What this task involves
Please transcribe exactly, and only, the lines of the data below between the line holding "after it the" and the line holding "else if op = 0x02", inclusive.

Exercise data
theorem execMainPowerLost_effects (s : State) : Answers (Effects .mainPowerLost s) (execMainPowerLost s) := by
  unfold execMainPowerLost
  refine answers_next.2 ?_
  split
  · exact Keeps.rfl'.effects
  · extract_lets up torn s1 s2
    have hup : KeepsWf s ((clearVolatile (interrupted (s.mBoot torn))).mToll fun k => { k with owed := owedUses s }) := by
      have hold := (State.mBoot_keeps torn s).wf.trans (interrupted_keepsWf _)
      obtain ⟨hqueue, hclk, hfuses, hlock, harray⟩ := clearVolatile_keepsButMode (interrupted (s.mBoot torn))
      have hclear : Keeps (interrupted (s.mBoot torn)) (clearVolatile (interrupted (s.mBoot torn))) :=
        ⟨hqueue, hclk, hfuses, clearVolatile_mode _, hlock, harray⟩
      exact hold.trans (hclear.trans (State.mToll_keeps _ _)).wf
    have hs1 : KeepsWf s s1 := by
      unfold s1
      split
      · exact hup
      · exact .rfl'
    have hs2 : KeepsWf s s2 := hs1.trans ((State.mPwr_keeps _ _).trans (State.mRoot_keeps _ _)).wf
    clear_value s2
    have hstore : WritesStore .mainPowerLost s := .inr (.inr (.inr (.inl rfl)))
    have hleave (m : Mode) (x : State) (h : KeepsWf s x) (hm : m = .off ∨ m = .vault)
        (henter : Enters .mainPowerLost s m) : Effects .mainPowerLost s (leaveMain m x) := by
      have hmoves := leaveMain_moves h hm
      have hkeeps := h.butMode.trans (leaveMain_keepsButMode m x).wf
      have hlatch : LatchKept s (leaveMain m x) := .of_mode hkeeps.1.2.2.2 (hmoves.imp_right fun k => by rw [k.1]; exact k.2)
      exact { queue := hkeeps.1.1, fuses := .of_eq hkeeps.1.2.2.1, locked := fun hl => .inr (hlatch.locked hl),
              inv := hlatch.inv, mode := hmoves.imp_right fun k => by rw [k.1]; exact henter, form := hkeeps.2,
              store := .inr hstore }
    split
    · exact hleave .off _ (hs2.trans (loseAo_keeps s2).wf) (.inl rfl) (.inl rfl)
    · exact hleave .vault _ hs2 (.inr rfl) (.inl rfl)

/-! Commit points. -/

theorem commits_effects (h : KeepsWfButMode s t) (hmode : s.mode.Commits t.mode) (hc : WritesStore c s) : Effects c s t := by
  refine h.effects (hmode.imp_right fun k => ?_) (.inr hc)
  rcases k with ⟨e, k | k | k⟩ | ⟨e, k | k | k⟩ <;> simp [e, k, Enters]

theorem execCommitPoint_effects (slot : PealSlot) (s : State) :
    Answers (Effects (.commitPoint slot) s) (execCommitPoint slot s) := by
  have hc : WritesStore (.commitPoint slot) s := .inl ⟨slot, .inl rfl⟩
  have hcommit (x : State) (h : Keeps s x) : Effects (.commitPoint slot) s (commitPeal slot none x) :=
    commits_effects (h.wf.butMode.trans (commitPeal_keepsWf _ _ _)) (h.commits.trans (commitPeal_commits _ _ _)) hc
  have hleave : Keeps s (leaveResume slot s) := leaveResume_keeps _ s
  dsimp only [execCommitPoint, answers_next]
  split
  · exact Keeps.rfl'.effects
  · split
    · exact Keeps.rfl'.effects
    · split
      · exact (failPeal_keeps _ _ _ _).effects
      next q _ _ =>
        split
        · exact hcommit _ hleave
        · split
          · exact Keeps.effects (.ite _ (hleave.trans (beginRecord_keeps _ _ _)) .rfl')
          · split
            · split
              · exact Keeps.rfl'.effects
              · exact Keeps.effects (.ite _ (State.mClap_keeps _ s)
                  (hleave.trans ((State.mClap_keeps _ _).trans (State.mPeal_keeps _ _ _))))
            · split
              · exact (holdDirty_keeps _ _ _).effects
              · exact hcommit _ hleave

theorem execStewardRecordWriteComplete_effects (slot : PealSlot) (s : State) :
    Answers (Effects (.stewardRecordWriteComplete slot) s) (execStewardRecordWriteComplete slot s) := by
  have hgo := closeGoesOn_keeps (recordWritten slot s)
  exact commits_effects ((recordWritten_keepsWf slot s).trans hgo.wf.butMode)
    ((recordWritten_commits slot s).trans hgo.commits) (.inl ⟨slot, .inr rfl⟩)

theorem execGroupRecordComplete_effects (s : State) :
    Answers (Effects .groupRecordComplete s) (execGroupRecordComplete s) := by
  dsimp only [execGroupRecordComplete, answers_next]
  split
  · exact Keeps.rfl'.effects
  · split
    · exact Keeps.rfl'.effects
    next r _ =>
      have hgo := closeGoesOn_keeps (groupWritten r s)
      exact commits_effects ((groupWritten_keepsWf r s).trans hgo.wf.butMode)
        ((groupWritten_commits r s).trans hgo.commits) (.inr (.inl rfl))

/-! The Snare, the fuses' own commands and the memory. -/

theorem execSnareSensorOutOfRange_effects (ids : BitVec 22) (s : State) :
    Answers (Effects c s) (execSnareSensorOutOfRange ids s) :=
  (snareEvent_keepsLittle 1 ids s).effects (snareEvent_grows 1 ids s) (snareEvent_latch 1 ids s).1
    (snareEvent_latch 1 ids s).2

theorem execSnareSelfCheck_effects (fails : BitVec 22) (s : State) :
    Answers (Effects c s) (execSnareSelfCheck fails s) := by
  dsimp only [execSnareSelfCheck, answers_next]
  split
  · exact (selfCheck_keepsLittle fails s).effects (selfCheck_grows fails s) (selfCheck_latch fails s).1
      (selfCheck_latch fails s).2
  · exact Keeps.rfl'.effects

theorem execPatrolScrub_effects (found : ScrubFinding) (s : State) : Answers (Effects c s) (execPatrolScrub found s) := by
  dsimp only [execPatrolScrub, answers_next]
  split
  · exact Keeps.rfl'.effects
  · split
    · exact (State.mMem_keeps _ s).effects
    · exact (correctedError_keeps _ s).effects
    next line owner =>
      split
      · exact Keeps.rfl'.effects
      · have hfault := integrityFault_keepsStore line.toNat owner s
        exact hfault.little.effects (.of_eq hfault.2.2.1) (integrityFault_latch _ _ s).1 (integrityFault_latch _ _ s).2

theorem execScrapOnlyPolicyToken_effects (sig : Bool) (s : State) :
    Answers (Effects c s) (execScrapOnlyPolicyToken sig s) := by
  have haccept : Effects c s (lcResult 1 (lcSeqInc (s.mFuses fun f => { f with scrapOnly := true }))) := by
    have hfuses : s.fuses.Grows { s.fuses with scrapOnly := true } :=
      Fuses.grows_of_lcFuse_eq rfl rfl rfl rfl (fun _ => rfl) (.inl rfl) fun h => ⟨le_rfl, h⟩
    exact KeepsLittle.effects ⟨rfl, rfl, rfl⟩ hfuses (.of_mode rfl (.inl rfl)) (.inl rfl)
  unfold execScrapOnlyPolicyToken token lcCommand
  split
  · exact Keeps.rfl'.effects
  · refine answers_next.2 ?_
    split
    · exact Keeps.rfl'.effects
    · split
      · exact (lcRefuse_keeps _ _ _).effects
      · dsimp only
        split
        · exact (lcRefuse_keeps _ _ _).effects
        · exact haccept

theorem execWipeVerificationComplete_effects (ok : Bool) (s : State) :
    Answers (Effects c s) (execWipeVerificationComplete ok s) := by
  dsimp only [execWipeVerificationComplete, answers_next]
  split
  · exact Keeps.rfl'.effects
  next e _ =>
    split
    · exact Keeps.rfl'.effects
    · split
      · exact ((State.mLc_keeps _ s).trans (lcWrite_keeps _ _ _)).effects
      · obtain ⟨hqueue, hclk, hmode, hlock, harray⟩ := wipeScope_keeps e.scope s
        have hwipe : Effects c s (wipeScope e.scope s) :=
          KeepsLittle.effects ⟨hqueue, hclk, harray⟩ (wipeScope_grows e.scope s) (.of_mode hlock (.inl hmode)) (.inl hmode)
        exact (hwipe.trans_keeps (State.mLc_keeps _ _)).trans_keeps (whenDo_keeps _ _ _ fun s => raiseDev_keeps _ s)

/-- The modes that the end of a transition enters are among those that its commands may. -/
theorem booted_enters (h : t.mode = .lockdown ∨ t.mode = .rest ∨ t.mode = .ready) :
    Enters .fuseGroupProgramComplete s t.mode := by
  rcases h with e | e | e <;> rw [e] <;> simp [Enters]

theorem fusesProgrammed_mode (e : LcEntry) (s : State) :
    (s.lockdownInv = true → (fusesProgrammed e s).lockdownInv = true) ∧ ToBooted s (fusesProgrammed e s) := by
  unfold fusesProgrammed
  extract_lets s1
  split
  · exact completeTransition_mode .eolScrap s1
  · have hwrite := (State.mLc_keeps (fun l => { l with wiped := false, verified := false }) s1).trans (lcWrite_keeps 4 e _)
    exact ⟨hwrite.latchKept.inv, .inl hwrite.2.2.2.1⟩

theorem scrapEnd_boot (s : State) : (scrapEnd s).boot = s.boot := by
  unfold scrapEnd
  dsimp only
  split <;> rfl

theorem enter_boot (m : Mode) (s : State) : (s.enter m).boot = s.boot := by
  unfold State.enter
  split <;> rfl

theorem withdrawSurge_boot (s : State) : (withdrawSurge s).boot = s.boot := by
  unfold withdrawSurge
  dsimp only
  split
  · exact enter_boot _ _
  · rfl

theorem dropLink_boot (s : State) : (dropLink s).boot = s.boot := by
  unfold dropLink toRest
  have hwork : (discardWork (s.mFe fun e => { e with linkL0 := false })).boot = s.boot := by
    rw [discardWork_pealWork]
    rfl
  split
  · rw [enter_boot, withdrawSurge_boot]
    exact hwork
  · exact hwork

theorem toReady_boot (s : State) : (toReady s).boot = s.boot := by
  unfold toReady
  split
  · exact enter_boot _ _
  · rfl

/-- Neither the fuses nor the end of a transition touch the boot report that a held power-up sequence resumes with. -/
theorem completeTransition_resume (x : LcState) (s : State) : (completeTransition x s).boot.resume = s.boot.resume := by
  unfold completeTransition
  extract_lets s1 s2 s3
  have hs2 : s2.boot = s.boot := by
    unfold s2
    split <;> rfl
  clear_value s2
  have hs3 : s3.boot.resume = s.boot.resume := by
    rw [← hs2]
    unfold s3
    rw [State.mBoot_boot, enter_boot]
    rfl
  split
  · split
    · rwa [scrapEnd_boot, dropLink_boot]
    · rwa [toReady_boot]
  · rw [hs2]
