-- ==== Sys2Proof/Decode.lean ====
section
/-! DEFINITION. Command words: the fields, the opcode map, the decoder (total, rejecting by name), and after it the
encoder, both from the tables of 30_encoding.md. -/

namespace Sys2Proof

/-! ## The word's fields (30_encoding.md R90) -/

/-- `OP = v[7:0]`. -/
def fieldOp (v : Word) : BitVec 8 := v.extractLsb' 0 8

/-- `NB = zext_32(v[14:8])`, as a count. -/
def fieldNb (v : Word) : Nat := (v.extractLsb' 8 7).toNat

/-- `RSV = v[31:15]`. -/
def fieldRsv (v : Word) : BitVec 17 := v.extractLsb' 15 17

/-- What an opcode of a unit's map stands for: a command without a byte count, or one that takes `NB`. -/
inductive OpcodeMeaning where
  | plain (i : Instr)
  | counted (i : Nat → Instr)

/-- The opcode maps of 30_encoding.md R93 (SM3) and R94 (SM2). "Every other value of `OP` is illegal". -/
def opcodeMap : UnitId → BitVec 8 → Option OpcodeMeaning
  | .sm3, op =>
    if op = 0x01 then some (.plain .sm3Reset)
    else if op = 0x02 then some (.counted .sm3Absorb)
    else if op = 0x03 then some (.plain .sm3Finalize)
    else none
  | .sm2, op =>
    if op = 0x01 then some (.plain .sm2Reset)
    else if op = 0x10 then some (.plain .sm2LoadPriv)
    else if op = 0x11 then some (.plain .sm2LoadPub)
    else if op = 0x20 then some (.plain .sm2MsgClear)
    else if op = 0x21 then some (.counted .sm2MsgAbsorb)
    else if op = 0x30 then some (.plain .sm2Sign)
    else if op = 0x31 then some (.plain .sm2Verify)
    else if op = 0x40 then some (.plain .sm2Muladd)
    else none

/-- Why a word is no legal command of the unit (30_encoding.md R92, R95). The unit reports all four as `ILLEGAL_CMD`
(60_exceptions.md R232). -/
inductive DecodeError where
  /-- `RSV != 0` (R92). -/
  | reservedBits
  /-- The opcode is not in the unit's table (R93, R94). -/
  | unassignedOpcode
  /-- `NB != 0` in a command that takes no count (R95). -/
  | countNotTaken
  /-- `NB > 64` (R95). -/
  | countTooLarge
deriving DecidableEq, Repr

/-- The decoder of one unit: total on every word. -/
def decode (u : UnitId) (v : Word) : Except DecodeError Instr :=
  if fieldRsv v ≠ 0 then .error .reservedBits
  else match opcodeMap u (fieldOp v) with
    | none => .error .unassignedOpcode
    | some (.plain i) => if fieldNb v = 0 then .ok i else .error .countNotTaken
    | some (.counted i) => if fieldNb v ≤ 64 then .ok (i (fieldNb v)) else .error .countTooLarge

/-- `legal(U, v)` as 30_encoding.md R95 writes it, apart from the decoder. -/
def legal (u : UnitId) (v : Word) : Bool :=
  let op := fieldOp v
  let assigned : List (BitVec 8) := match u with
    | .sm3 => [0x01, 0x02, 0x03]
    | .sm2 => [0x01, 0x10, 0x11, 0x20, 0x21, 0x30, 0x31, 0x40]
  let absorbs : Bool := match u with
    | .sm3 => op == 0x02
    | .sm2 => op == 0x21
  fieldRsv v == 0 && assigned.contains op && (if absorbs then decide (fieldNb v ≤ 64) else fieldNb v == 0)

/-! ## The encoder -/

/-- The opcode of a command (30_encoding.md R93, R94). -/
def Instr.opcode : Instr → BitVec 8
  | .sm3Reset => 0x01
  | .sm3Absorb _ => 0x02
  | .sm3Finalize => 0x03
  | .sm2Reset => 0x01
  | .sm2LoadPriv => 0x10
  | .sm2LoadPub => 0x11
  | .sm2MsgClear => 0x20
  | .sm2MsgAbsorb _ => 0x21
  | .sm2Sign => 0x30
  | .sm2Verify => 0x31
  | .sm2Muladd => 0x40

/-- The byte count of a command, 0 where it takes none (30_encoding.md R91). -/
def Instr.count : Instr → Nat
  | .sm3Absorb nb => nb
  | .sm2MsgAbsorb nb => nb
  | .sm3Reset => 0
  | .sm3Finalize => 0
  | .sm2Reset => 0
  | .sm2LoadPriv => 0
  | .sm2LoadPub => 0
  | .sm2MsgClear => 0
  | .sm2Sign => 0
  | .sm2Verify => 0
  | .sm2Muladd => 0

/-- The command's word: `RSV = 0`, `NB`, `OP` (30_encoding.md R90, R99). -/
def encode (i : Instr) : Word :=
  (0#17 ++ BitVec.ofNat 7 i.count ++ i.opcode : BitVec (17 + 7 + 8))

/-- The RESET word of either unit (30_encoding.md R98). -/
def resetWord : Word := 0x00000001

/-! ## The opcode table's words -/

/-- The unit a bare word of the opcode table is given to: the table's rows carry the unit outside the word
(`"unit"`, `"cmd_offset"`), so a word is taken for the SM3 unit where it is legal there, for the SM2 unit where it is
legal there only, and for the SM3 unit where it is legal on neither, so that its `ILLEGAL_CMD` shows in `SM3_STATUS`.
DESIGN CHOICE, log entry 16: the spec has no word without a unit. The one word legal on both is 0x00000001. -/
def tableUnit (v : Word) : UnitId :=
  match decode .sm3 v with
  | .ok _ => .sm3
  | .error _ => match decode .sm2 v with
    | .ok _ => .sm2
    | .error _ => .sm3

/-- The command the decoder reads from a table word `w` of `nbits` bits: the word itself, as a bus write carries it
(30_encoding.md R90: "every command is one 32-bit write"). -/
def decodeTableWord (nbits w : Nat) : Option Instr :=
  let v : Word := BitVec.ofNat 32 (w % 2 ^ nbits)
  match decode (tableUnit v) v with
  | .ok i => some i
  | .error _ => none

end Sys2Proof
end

Result of this exercise
/-! DEFINITION. Command words: the fields, the opcode map, the decoder (total, rejecting by name), and after it the
encoder, both from the tables of 30_encoding.md. -/

namespace Sys2Proof

/-! ## The word's fields (30_encoding.md R90) -/

/-- `OP = v[7:0]`. -/
def fieldOp (v : Word) : BitVec 8 := v.extractLsb' 0 8

/-- `NB = zext_32(v[14:8])`, as a count. -/
def fieldNb (v : Word) : Nat := (v.extractLsb' 8 7).toNat

/-- `RSV = v[31:15]`. -/
def fieldRsv (v : Word) : BitVec 17 := v.extractLsb' 15 17

/-- What an opcode of a unit's map stands for: a command without a byte count, or one that takes `NB`. -/
inductive OpcodeMeaning where
  | plain (i : Instr)
  | counted (i : Nat → Instr)

/-- The opcode maps of 30_encoding.md R93 (SM3) and R94 (SM2). "Every other value of `OP` is illegal". -/
def opcodeMap : UnitId → BitVec 8 → Option OpcodeMeaning
  | .sm3, op =>
    if op = 0x01 then some (.plain .sm3Reset)
    else if op = 0x02 then some (.counted .sm3Absorb)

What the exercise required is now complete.